Phil Homeratha

Biographical details
- Born: March 22, 1943 Red Rock, Oklahoma, U.S.
- Died: December 29, 2011 (aged 68) Lawrence, Kansas, U.S.

Playing career

Football
- 1964–1967: Tarkio

Basketball
- 1964–1968: Tarkio
- Position: Halfback (football)

Coaching career (HC unless noted)

Football
- 2010: Haskell Indian Nations

Women's basketball
- 1995–2011: Haskell Indian Nations

Administrative career (AD unless noted)
- 2006–2011: Haskell Indian Nations

Head coaching record
- Overall: 1–9 (football)

= Phil Homeratha =

American football coach

Phil Homeratha (March 22, 1943 – December 29, 2011) was an American sports coach, educator, and college athletics administrator. He coached football, basketball, cross country, track and field, and wrestling at Haskell Indian Nations University in Lawrence, Kansas.
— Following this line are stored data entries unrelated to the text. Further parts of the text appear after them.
-- ==== Sys2Proof/Machine/HostProgram.lean ====
section
/-! DEFINITION. The host's notation: accesses, pseudo-operations and the program `hash M`, as host events (spec/30_encoding.md rules R100, R101). `b` is BASE throughout. -/

namespace Sys2Proof.Machine

/-- `wr OFF, v` (30_encoding.md R100). -/
def wr (b off : Nat) (v : Word) : HostEvent := .write (b + off) 4 v

/-- `rd rX, OFF` (30_encoding.md R100). -/
def rd (b off : Nat) : HostEvent := .read (b + off) 4

/-- `cmd <command>`: `wr CMD, <word of rule R99>` (30_encoding.md R100). -/
def cmd (b : Nat) (i : Instr) : HostEvent := wr b 0x00 (encode i)

/-- `upd n, v`: `data v`, `cmd UPDATE n`, `poll` (30_encoding.md R101). -/
def upd (b n : Nat) (v : Word) : List HostEvent := [wr b 0x08 v, cmd b (.update n), .poll]

/-- `init`: `poll`, `cmd INIT` (30_encoding.md R101). -/
def initProgram (b : Nat) : List HostEvent := [.poll, cmd b .init]

/-- `final`: `cmd FINAL`, `poll` (30_encoding.md R101). -/
def finalProgram (b : Nat) : List HostEvent := [cmd b .final, .poll]

/-- `rddig r0..r7` (30_encoding.md R101). -/
def rddig (b : Nat) : List HostEvent := (List.range 8).map fun i => rd b (0x20 + 4 * i)

/-- A group of at most four message bytes as the word whose top bytes they are, the bytes below 0
(30_encoding.md R101). -/
def groupWord (g : List Byte) : Word :=
  be32 (g.getD 0 0) (g.getD 1 0) (g.getD 2 0) (g.getD 3 0)

/-- One `upd` per group of message bytes: the message split into UPDATE commands in any way
(43_digest_accumulator.md R211). -/
def splitUpdates (b : Nat) (groups : List (List Byte)) : List HostEvent :=
  groups.flatMap fun g => upd b g.length (groupWord g)

/-- The groups of `hash M`: four bytes each, and one of the k remaining bytes if k ≠ 0
(30_encoding.md R101). -/
def fourByteGroups : List Byte → List (List Byte)
  | m0 :: m1 :: m2 :: m3 :: rest => [m0, m1, m2, m3] :: fourByteGroups rest
  | [] => []
  | rest => [rest]

/-- The host sequence that hashes the concatenation of the groups: INIT, the UPDATEs, FINAL, and
the reads of DIGEST0..7 (43_digest_accumulator.md R211). -/
def hashSplit (b : Nat) (groups : List (List Byte)) : List HostEvent :=
  initProgram b ++ splitUpdates b groups ++ finalProgram b ++ rddig b

/-- `hash M` (30_encoding.md R101). -/
def hashProgram (b : Nat) (M : List Byte) : List HostEvent := hashSplit b (fourByteGroups M)

end Sys2Proof.Machine
end

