-- ==== Sys2Proof/Certificates/Slice0/Obligations.lean ====
section
/-! DEFINITION. The statements for the provers: what the spec's numbered rules say the engine does. -/

open Sys2Proof Sys2Proof.Machine

/-! Encoding (spec/30_encoding.md) -/

/-- 30_encoding.md R99: the table of words, the formula `word = OP | (NB << 4)` (the two fields do
not overlap, so it is their sum), and the four words that decode as UPDATE with an illegal count. -/
def Obligations.CommandWordsAreTheTable : Prop :=
  (encode .nop = 0x00000000#32 ∧ encode .init = 0x00000001#32 ∧
    encode (.update 1) = 0x00000012#32 ∧ encode (.update 2) = 0x00000022#32 ∧
    encode (.update 3) = 0x00000032#32 ∧ encode (.update 4) = 0x00000042#32 ∧
    encode .final = 0x00000003#32 ∧ encode .clrerr = 0x00000004#32) ∧
  (∀ i : Instr, i.wellFormed = true → (encode i).toNat = opcode i + 16 * nbOperand i) ∧
  (decode 0x00000002#32 = .ok (.update 0) ∧ decode 0x00000052#32 = .ok (.update 5) ∧
    decode 0x00000062#32 = .ok (.update 6) ∧ decode 0x00000072#32 = .ok (.update 7))

/-- 95_test_vectors.md V16 (30_encoding.md R93 to R98): words written out from the encoding, and the
command or the ILLEGAL class each decodes to. -/
def Obligations.WrittenWordsDecode : Prop :=
  decode 0x00000000#32 = .ok .nop ∧ decode 0x00000001#32 = .ok .init ∧
  decode 0x00000042#32 = .ok (.update 4) ∧ decode 0x00000003#32 = .ok .final ∧
  decode 0x00000004#32 = .ok .clrerr ∧ decode 0x00000005#32 = .error .reservedOp ∧
  decode 0x0000000f#32 = .error .reservedOp ∧ decode 0x00000013#32 = .error .nbOutsideUpdate ∧
  decode 0x00000080#32 = .error .reservedBits ∧ decode 0x80000002#32 = .error .reservedBits ∧
  decode 0x00000142#32 = .error .reservedBits ∧ decode 0xffffffff#32 = .error .reservedBits

/-- 30_encoding.md R97: a word is illegal exactly by the three clauses, and issuing an illegal word
rejects it with ILLEGAL in every state (BUSY = 1 among them), with no other effect. -/
def Obligations.IllegalWordsAreRejected : Prop :=
  ∀ w : Word,
    ((∃ x, decode w = .error x) ↔ illegalWord w) ∧
    (illegalWord w → ∀ s : State,
      issue w s = .next { s with e := { s.e with
        err := true
        errCode := if s.e.err then s.e.errCode else .illegal } })

/-- Decoding and encoding agree in both directions (30_encoding.md R91, R96, R99): a word decodes to
a command exactly when the command fits the format and the word is its encoding. So decoding the
encoding of any well-formed command, UPDATE with every count 0 to 7 among them, gives it back, and
no two words are the same command. -/
def Obligations.DecodeInvertsEncode : Prop :=
  ∀ (w : Word) (i : Instr), decode w = .ok i ↔ (i.wellFormed = true ∧ encode i = w)

/-- 30_encoding.md R90, R96: when the host's next event is a write of `w` to CMD and `w` decodes to a
command, the step is `exec` of it. What stands around it is the model's choice and no rule of the
spec: that the event is taken off a queue (notes/assumptions/5.md) and counted against `delay`
(notes/assumptions/4.md), and the whole second clause, that a word placed by `withFetchWord` is the
very next event and the step is then `exec` on the state it was placed in (notes/assumptions/5.md). -/
def Obligations.StepRunsTheDecodedCommand : Prop :=
  (∀ (s : State) (rest : List HostEvent) (w : Word) (i : Instr),
    s.hostTurn (.write s.base 4 w) rest → decode w = .ok i →
    step s = exec i { s with queue := rest, delay := s.delay - 1 }) ∧
  (∀ (s : State) (n w : Nat) (i : Instr),
    decode (BitVec.ofNat 32 (w % 2 ^ n)) = .ok i → step (s.withFetchWord n w) = exec i s)

/-! The commands: result and completion (spec/40_block_framer.md, spec/43_digest_accumulator.md) -/

/-- 43_digest_accumulator.md R206: NOP, word 0x00000000, is accepted in every state and writes no
state and no flag; STATUS is unchanged. -/
def Obligations.NopWritesNothing : Prop :=
  encode .nop = 0x00000000#32 ∧
  (∀ s : State, exec .nop s = .next s) ∧
  (∀ s : State, ∃ t, issue 0x00000000#32 s = .next t ∧ t.e.status = s.e.status)
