/-! Four bytes and a word (00_scope.md R12) -/

theorem bytes32_getD (x : Word) {j : Nat} (hj : j < 4) :
    (bytes32 x).getD j 0 = x.extractLsb' (24 - 8 * j) 8 := by
  match j, hj with
  | 0, _ | 1, _ | 2, _ | 3, _ => rfl

theorem bytes32_getD_toNat (x : Word) {j : Nat} (hj : j < 4) :
    ((bytes32 x).getD j 0).toNat = x.toNat / 2 ^ (24 - 8 * j) % 256 := by
  rw [bytes32_getD x hj, byteAt_toNat]

/-- The sum of `be32_toNat` has each byte as one digit in base 256. -/
@[simp] theorem bytes32_be32 (b0 b1 b2 b3 : Byte) : bytes32 (be32 b0 b1 b2 b3) = [b0, b1, b2, b3] := by
  have h0 := b0.isLt
  have h1 := b1.isLt
  have h2 := b2.isLt
  have h3 := b3.isLt
  simp only [bytes32, List.cons.injEq, and_true]
  refine ⟨?_, ?_, ?_, ?_⟩ <;>
    · apply BitVec.eq_of_toNat_eq
      rw [byteAt_toNat, be32_toNat]
      omega

@[simp] theorem be32_bytes (x : Word) :
    be32 (x.extractLsb' 24 8) (x.extractLsb' 16 8) (x.extractLsb' 8 8) (x.extractLsb' 0 8) = x := by
  have hx := x.isLt
  apply BitVec.eq_of_toNat_eq
  simp only [be32_toNat, byteAt_toNat]
  omega

/-! Eight bytes and a number (00_scope.md R12) -/

/-- Horner's step: a number without its lower k + 8 bits, followed by the byte at bit k, is the number
without its lower k bits. -/
theorem shiftRight_mul_add_byte (v k : Nat) :
    (v >>> (k + 8)) * 256 + (BitVec.ofNat 8 (v >>> k)).toNat = v >>> k := by
  rw [Nat.shiftRight_add, Nat.shiftRight_eq_div_pow (v >>> k) 8, BitVec.toNat_ofNat]
  exact Nat.div_add_mod' (v >>> k) 256

/-- Begun with the bits of v above bit 63, the fold by which the bytes of v are read ends at v. -/
theorem be64bytes_foldl (v : Nat) :
    (be64bytes v).foldl (fun n b => n * 256 + b.toNat) (v >>> 64) = v := by
  simp only [be64bytes, List.map_cons, List.map_nil, List.foldl_cons, List.foldl_nil]
  rw [shiftRight_mul_add_byte v 56, shiftRight_mul_add_byte v 48, shiftRight_mul_add_byte v 40,
    shiftRight_mul_add_byte v 32, shiftRight_mul_add_byte v 24, shiftRight_mul_add_byte v 16,
    shiftRight_mul_add_byte v 8, shiftRight_mul_add_byte v 0, Nat.shiftRight_zero]

theorem be64bytes_value {v : Nat} (hv : v < 2 ^ 64) :
    (be64bytes v).foldl (fun n b => n * 256 + b.toNat) 0 = v := by
  have hzero : v >>> 64 = 0 := by rw [Nat.shiftRight_eq_div_pow, Nat.div_eq_of_lt hv]
  simpa only [hzero] using be64bytes_foldl v

/-! The obligations -/

/-- Settles O43: be32 and bytes32 by their digits in base 256, be64bytes by Horner's rule from 0, as no
bits stand above bit 63. -/
theorem wordsAndBytesAreBigEndian : Obligations.WordsAndBytesAreBigEndian :=
  ⟨be32_toNat, fun x _ hj => ⟨bytes32_length x, bytes32_getD_toNat x hj⟩, bytes32_be32, be32_bytes,
    fun v hv => ⟨be64bytes_length v, be64bytes_value hv⟩⟩

/-- Settles O44, by whether bit i + n is still a bit of the word. -/
theorem rotateAndShiftBits : Obligations.RotateAndShiftBits :=
  fun x n i _ hn hi => ⟨rotr_getLsbD x hn hi, shr_getLsbD x n i⟩

end Sys2Proof.Machine
end

section
/-! What the statements about the state share: the command of a word (spec/30_encoding.md), what a command answers
(spec/60_exceptions.md R238), what a step does to the engine, and which registers a read compares. -/

namespace Sys2Proof.Machine

/-! The fields of a command word as numbers (30_encoding.md R91) -/

theorem opField_eq (w : Word) : opField w = w.toNat % 16 := by
  rw [opField, BitVec.extractLsb'_toNat, Nat.shiftRight_zero]

theorem nbField_eq (w : Word) : nbField w = w.toNat / 16 % 8 := by
  rw [nbField, BitVec.extractLsb'_toNat, Nat.shiftRight_eq_div_pow]

theorem rsvdField_eq (w : Word) : rsvdField w = w.toNat / 128 := by
  have hw := w.isLt
  rw [rsvdField, BitVec.extractLsb'_toNat, Nat.shiftRight_eq_div_pow]
  omega

/-- The two fields of a command's word do not overlap (30_encoding.md R99). -/
theorem encode_eq_sum (i : Instr) : encode i = BitVec.ofNat 32 (16 * nbOperand i + opcode i) := by
  have hop : opcode i < 2 ^ 4 := by cases i <;> simp [opcode]
  rw [encode, Nat.or_comm, ← Nat.shiftLeft_add_eq_or_of_lt hop, Nat.shiftLeft_eq, Nat.mul_comm]

theorem opcode_instrOfOp {op : Nat} (nb : Nat) (h : op < 5) : opcode (instrOfOp op nb) = op := by
  match op, h with
  | 0, _ | 1, _ | 2, _ | 3, _ | 4, _ => rfl

theorem nbOperand_instrOfOp {op nb : Nat} (h : op = 2 ∨ nb = 0) :
    nbOperand (instrOfOp op nb) = nb := by
  rcases h with rfl | rfl
  · rfl
  · unfold instrOfOp; split <;> rfl

/-- A word that decodes is the word of its command (30_encoding.md R96, R99). -/
theorem encode_of_decode {w : Word} {i : Instr} (h : decode w = .ok i) : encode i = w := by
  unfold decode at h
  split at h
  · cases h
  · next hr =>
    split at h
    · cases h
    · next ho =>
      split at h
      · cases h
      · next hn =>
        cases h
        have hlt := w.isLt
        rw [rsvdField_eq] at hr
        rw [encode_eq_sum, opcode_instrOfOp _ (by omega), nbOperand_instrOfOp (by omega), opField_eq,
          nbField_eq]
        apply BitVec.eq_of_toNat_eq
        rw [BitVec.toNat_ofNat]
        omega

/-- A word that does not decode is illegal by one of the clauses of 30_encoding.md R97. -/
theorem illegalWord_of_decode {w : Word} {x : DecodeError} (h : decode w = .error x) :
    illegalWord w := by
  unfold decode at h
  rw [rsvdField_eq, opField_eq, nbField_eq] at h
  split at h
  · next hr => exact .inl hr
  · split at h
    · next ho => exact .inr (.inl ho)
    · split at h
      · next hn => exact .inr (.inr hn)
      · cases h

/-! What a command answers: its effect, or the first check that fails (60_exceptions.md R238) -/

/-- The checks of a command, in their order. -/
def commandError : Instr → Engine → Option ErrCode
  | .nop, _ => none
  | .init, e => initError e
  | .update nb, e => updateError nb e
  | .final, e => finalError e
  | .clrerr, _ => none

/-- The effect of an accepted command. -/
def State.perform : Instr → State → State
  | .nop, s => s
  | .init, s => s.startMessage
  | .update nb, s => s.append nb
  | .final, s => s.closeMessage
  | .clrerr, s => s.clearError

theorem exec_eq (i : Instr) (s : State) :
    exec i s = .next ((commandError i s.e).elim (s.perform i) s.reject) := by
  cases i with
  | nop | clrerr => rfl
  | init =>
    simp only [exec, execInit, commandError]
    cases initError s.e <;> rfl
  | update nb =>
    simp only [exec, execUpdate, commandError]
    cases updateError nb s.e <;> rfl
  | final =>
    simp only [exec, execFinal, commandError]
    cases finalError s.e <;> rfl

/-- No check fails exactly when the command is accepted. -/
theorem commandError_eq_none_iff (i : Instr) (e : Engine) :
    commandError i e = none ↔ e.accepts i := by
  cases i with
  | nop | clrerr => simp [commandError]
  | init => simp [commandError, initError]
  | update nb =>
    simp only [commandError, updateError, Engine.accepts, ← nbLegal_iff, ← lmax_eq]
    split_ifs <;> simp_all
  | final =>
    simp only [commandError, finalError, Engine.accepts]
    split_ifs <;> simp_all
Homeratha was the head football coach for the 2010 season at Haskell, leading the Fighting Indians to a record of 1–9. He was also the head women's basketball coach at Haskell from 1995 to 2011 and the school's athletic director for five years before his retirement from coaching in February 2011.

Homeratha was born on March 22, 1943, in Red Rock, Oklahoma to Curtis and Luella (née Black) Homeratha. He was a member of the Otoe–Missouria Tribe of Indians. He graduated from Haskell Institute in 1961 and later earned a Bachelor of Education from Tarkio College in Tarkio, Missouri and a Master of Education from Northwest Missouri State University in Maryville, Missouri.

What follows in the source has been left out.